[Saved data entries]
◆ ◆ ◆ ◆ ◆ ◆ ◆

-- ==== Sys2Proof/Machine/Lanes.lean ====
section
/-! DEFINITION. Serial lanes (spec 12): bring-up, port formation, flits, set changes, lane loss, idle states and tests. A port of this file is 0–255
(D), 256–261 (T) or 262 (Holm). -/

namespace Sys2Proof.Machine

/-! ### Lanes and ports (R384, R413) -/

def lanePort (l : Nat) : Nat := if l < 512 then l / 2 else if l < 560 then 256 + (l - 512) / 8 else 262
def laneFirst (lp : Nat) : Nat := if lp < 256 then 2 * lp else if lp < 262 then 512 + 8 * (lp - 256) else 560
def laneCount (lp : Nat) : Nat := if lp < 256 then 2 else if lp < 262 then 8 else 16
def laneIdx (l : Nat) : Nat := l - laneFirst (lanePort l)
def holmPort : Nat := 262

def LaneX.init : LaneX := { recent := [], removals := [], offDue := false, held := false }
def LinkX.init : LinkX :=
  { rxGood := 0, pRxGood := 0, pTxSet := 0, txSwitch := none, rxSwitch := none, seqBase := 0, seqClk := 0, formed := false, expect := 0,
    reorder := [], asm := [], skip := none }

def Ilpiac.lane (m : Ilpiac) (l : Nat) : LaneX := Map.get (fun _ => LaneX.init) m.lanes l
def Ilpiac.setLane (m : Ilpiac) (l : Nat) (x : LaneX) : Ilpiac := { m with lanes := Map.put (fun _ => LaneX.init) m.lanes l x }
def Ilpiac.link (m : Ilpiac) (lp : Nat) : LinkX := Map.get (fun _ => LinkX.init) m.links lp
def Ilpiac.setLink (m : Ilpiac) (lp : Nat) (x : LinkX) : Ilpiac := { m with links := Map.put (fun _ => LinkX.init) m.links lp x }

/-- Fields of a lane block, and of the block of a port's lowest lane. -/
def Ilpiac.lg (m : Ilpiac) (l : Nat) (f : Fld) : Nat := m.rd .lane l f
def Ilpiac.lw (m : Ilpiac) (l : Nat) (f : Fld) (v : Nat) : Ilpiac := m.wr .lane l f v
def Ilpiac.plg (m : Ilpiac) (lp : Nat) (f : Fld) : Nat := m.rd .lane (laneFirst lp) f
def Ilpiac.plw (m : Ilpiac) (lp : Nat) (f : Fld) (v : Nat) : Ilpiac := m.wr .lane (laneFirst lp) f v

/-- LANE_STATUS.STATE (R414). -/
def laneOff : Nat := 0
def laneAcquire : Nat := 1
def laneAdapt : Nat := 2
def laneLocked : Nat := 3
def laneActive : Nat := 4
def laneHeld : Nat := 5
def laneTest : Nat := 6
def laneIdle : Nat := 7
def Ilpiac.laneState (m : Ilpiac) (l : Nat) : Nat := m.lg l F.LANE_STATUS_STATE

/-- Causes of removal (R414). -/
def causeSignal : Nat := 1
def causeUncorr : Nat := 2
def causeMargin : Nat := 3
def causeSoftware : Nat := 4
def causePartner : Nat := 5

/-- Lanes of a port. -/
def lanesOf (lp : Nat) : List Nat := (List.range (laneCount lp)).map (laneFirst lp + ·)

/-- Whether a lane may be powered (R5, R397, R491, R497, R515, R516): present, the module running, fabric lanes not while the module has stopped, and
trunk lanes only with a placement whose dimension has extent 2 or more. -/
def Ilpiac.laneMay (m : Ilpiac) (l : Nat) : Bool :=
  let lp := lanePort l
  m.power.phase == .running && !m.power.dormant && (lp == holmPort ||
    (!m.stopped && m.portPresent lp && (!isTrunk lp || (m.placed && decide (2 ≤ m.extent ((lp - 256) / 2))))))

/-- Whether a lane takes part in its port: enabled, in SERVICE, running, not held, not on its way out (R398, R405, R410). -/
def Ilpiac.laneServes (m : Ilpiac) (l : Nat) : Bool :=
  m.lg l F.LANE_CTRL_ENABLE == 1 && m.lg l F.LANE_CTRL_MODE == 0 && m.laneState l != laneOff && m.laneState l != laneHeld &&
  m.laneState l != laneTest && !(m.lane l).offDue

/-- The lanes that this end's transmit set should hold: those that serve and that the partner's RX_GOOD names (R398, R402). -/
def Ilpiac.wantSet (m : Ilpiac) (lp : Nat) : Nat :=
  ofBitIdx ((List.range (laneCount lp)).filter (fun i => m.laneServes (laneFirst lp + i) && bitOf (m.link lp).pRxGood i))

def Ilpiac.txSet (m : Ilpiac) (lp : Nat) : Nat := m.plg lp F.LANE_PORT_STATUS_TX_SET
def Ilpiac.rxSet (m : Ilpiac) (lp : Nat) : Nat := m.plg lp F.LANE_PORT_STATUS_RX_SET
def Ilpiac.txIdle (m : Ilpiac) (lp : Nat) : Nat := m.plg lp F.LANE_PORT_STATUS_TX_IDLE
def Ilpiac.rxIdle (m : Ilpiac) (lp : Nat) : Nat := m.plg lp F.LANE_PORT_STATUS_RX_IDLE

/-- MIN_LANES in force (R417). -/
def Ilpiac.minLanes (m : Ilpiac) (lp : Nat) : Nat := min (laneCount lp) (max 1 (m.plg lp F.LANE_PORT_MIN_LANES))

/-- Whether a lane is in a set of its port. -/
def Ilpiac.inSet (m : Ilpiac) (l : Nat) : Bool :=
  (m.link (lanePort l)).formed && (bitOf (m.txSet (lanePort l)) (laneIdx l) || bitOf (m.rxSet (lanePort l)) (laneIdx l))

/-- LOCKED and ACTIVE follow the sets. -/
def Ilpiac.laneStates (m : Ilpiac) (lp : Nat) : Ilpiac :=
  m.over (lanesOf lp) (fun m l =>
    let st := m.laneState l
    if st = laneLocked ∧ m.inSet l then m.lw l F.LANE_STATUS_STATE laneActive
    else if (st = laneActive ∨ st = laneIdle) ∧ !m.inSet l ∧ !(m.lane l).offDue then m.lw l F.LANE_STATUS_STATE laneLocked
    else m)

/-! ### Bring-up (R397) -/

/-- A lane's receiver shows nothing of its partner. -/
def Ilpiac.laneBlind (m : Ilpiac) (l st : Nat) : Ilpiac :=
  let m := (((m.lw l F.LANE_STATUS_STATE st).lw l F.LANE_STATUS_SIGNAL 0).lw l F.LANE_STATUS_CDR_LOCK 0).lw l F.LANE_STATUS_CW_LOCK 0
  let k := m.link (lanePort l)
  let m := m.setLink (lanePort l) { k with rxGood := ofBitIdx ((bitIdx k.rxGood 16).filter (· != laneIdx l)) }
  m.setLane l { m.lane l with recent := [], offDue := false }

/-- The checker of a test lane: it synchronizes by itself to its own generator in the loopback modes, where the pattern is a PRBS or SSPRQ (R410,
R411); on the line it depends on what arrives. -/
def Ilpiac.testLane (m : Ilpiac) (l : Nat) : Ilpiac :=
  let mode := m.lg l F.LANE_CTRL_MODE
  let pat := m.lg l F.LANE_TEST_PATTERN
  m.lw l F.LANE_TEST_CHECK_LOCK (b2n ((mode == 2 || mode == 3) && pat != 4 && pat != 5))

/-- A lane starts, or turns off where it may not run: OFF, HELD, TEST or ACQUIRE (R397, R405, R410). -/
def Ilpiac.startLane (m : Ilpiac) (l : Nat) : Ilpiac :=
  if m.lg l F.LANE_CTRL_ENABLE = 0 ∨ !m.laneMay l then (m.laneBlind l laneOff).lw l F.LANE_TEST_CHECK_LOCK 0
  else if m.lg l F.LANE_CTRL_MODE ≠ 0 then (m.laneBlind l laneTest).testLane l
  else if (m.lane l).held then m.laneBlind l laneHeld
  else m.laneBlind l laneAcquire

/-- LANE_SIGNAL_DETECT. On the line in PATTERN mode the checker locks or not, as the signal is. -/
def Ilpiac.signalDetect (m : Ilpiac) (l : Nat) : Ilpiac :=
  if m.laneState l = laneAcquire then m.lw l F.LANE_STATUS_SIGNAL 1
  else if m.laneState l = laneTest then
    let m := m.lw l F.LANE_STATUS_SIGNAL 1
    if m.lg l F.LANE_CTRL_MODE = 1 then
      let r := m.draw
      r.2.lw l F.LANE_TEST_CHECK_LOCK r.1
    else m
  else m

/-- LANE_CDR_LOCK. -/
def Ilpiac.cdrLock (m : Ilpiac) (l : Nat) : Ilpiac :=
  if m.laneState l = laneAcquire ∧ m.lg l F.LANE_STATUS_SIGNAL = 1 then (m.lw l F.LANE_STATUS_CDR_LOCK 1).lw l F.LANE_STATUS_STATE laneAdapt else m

◆ ◆ ◆ ◆ ◆ ◆ ◆

### WHAT IS BEING ASKED
Give back, word for word, only the lines above from the line holding "let st := m.laneState l" to the line holding "let pat := m.lg l F.LANE_TEST_PATTERN", both included.

### ANSWER TO THIS PROBLEM
    let st := m.laneState l
    if st = laneLocked ∧ m.inSet l then m.lw l F.LANE_STATUS_STATE laneActive
    else if (st = laneActive ∨ st = laneIdle) ∧ !m.inSet l ∧ !(m.lane l).offDue then m.lw l F.LANE_STATUS_STATE laneLocked
    else m)

/-! ### Bring-up (R397) -/

/-- A lane's receiver shows nothing of its partner. -/
def Ilpiac.laneBlind (m : Ilpiac) (l st : Nat) : Ilpiac :=
  let m := (((m.lw l F.LANE_STATUS_STATE st).lw l F.LANE_STATUS_SIGNAL 0).lw l F.LANE_STATUS_CDR_LOCK 0).lw l F.LANE_STATUS_CW_LOCK 0
  let k := m.link (lanePort l)
  let m := m.setLink (lanePort l) { k with rxGood := ofBitIdx ((bitIdx k.rxGood 16).filter (· != laneIdx l)) }
  m.setLane l { m.lane l with recent := [], offDue := false }

/-- The checker of a test lane: it synchronizes by itself to its own generator in the loopback modes, where the pattern is a PRBS or SSPRQ (R410,
R411); on the line it depends on what arrives. -/
def Ilpiac.testLane (m : Ilpiac) (l : Nat) : Ilpiac :=
  let mode := m.lg l F.LANE_CTRL_MODE
  let pat := m.lg l F.LANE_TEST_PATTERN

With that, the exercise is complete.